We have a syllabus outlining what's to be covered in each trimester. Beyond that though, it's up to each teacher to organize his or her time. I tend to teach quickly with lots of review time. Others choose to go more slowly with less time at the end for review.
I tried planning math for the entire year last year. I stayed on track for about a week. Generally, it is by the chapter/unit for math and science. So, 1-3 weeks. For reading it is by the novel or basal unit. If I get too far ahead, things change (field trips, programs, snow days) and I have to erase a lot- which I hate!
We have access to and a responsibility to teach the state's core content, but beyond that we have complete freedom as to when and how we teach the standards. I very much appreciate the freedom.
I have the entire year planned. Of course, there are also weekly plans to be made since I have to tweak lessons for each individual class.
I plan for the entire year, but as far as preping lessons go, I onlywrite about 3 weeks ahead in my plan book because it always seems that something comes up and I need to make a change to my plan book, so I don't want to do that too far in advance.

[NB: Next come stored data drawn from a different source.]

/-- IDE_INTEGRITY_FAILURE: the stream is Insecure for every function whose traffic it carries or comes to carry, until its keys are programmed
again, and outstanding requests on it, those for translations and pages among them, fault with HOST_ABORT (R412). -/
def execIdeIntegrityFailure (_fn stream : Nat) (s : State) : Out1 :=
  let on (f : Nat) : Bool := (s.vf f).stream == stream
  let s1 : State := { s with dev := { s.dev with insecure := stream :: s.dev.insecure.filter (fun x => x != stream) } }
  let rs := s1.hostReqs.filter (fun r => on (s1.reqFn r.2))
  let s2 := rs.foldl (fun s r => ({ s with hostReqs := mdel s.hostReqs r.1 } : State).abortReq r.1 r.2) s1
  .next ((s2.cores.map (·.1)).foldl (fun s c => s.abortPages c on) s2)

/-! ## Address translation (R36, R409) -/

/-- A core whose miss of a function's page stands at one of the chosen stages, with the miss. -/
def State.pageMiss (s : State) (f page : Nat) (at_ : Nat → Bool) : Option (Nat × Miss) :=
  s.cores.findSome? (fun c => (c.2.misses.find? (fun m => match m with
    | .host _ v g _ st => v == f && g == page && at_ st
    | _ => false)).map (fun m => (c.1, m)))

/-- Replaces a miss of a core. -/
def State.moveMiss (s : State) (c : Nat) (m m' : Miss) : State :=
  s.modCore c (fun co => { co with misses := co.misses.map (fun x => if x = m then m' else x) })

/-- A miss is over: the access is tried again. -/
def State.endMiss (s : State) (c : Nat) (m : Miss) : State :=
  s.modCore c (fun co => { co with misses := co.misses.filter (fun x => x != m) })

/-- The access is refused (XLATE, cause HOSTPAGE). -/
def State.refusePage (s : State) (c : Nat) (m : Miss) : State :=
  match m with
  | .host k f page _ _ => s.serve c k m (.noHost f page)
  | _ => s

/-- Asks for a page through a free one of the 256 slots of the function; with none free the access is refused (R36, R409). -/
def State.askPage (s : State) (c : Nat) (m : Miss) : State :=
  match m with
  | .host k f page wr _ =>
    let v := s.vf f
    match (upTo 256).find? (fun i => !v.pri.any (fun x => x.1 == i)) with
    | none => s.refusePage c m
    | some i =>
      ((s.moveMiss c m (.host k f page wr 1)).modVf f (fun v => { v with pri := v.pri ++ [(i, v.incarn, page, wr)] })).emit
        (.pageRequest f page i v.incarn wr)
  | _ => s

/-- The completion of a translation request replaces what the cache of 4,096 entries holds for the page; from a full cache the entry goes
that was installed longest ago (log 66). -/
def State.cachePage (s : State) (f page target : Nat) (reads writes : Bool) : State :=
  let others := s.ats.filter (fun e => !(e.vf == f && e.page == page && e.pasid == (s.vf f).pasid))
  { s with ats := if reads || writes then
      ({ vf := f, pasid := (s.vf f).pasid, page := page, target := target, reads := reads, writes := writes } :: others).take 4096
    else others }

/-- ATS_TRANSLATION_COMPLETION: the page's translated address is `target` × 4096 (R36 steps 2 to 4). One that no access waits for any more is
discarded and counted, and in a fenced partition no page is asked for (R396, R397). -/
def execAtsTranslationCompletion (vf : Nat) (page : AtsPage) (reads writes : Bool) (s : State) : Out1 :=
  match s.pageMiss vf (page.iova / 4096) (fun st => st == 0 || st == 2) with
  | some (c, .host k f p wr st) =>
    let m := Miss.host k f p wr st
    let s1 := s.cachePage vf (page.iova / 4096) page.target reads writes
    if (if wr then writes else reads) || s.shut vf then .next (s1.endMiss c m)
    else if st = 0 then .next (s1.askPage c m)
    else .next (s1.refusePage c m)
  | _ => .next (s.countAt hostUnit)

/-- PAGE_REQUEST_GROUP_RESPONSE: the response frees its slot, and one of an old incarnation counts as stale (R36, R409); one that no access
waits for any more is discarded and counted (R396). -/
def execPageRequestGroupResponse (vf slot incarn : Nat) (success : Bool) (s : State) : Out1 :=
  let v := s.vf vf
  match v.pri.find? (fun x => x.1 == slot && x.2.1 == incarn) with
  | none => .next (s.countStale vf)
  | some (_, _, page, _) =>
    let s1 := s.modVf vf (fun v => { v with pri := v.pri.filter (fun x => x.1 != slot) })
    if incarn ≠ v.incarn then .next (s1.countStale vf)
    else match s1.pageMiss vf page (· == 1) with
      | some (c, .host k f g wr st) =>
        let m := Miss.host k f g wr st
        if success then .next ((s1.moveMiss c m (.host k f g wr 2)).emit (.atsRequest vf page)) else .next (s1.refusePage c m)
      | _ => .next (s1.countAt hostUnit)

/-- ATS_INVALIDATE_REQUEST: matching entries go; the completion follows once every request that used one has been sent (R36). -/
def execAtsInvalidateRequest (vf iova len : Nat) (s : State) : Out1 :=
  let s1 : State := { s with ats := s.ats.filter (fun e => !(e.vf == vf && overlaps iova len (e.page * 4096) 4096)) }
  .next ((s1.modVf vf (fun v => { v with inval := v.inval ++ [(iova, len)] })).settleInval vf)

/-! ## The Novino link (R37, R62, R397, R414) -/

/-- A write that has carried poison leaves its sector poisoned (R84). -/
def State.carried (s : State) (poison : Bool) (a : Nat) : State :=
  if poison then { s with bad := mset s.bad (s.version 0 a / 32) .poisoned } else s

/-- Performs a request of a member package at its home, which makes no rights check and carries shadow number 0 (R62, R170). Loads and atomics
that are known not to fault perform before bytes that carry poison (log 13). -/
def State.performRemote (s : State) (q a size : Nat) (k : RemKind) (d : BitVec 256) : State :=
  let evs := (upTo size).map (fun i => (i, i))
  let bytes := (upTo size).map (fun i => (i, s.mem.get (s.version 0 (a + i))))
  match badAt s none a 0, k with
  | some f, .read => (s.poisonFound none a).emit (.novinoReply q [] (some (f.code, 0)))
  | some f, .atomic _ => (s.poisonFound none a).emit (.novinoReply q [] (some (f.code, 0)))
  | none, .read => s.emit (.novinoReply q bytes none)
  | _, .write poison =>
    if s.inSpan (s.version 0 a) then s.emit (.novinoReply q [] (some (0x21, 0)))
    else
      let s1 := if poison then s.sureFirst (· == s.version 0 a / 32) else s
      ((s1.writeEv none a evs (d.zeroExtend 4096)).carried poison a).emit (.novinoReply q [] none)
  | none, .atomic f =>
    let old := leNat (bytes.map (·.2))
    let r := atomNew f size old (field d.toNat 0 128) (field d.toNat 128 128) (d.extractLsb' 128 2)
    let s1 := if atomWrites f old (field d.toNat 0 128) then s.writeEv none a evs (BitVec.ofNat 4096 r.1) else s
    s1.emit (.novinoReply q bytes none)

I have a "pacing guide" - a calendar of major topics that I create each year (or tweak from the year before) based on the state standards but not a "set in stone" district guide. Our middle school LA teachers are very strongly against a "one plan fits all" approach to curriculum planning. We feel that may work in science/math/social studies, but feel that reading/writing needs to be less confined. We have benchmark tests in place, the state scope and sequence, standards, and frameworks as guides. I plan my lessons in detail on a weekly basis - sometimes two if I'm daring...
Our district gives us a general curriculum map. This past year we worked as a grade level to come up with a week by week framework for reading and writing. This year we'll be doing one for math.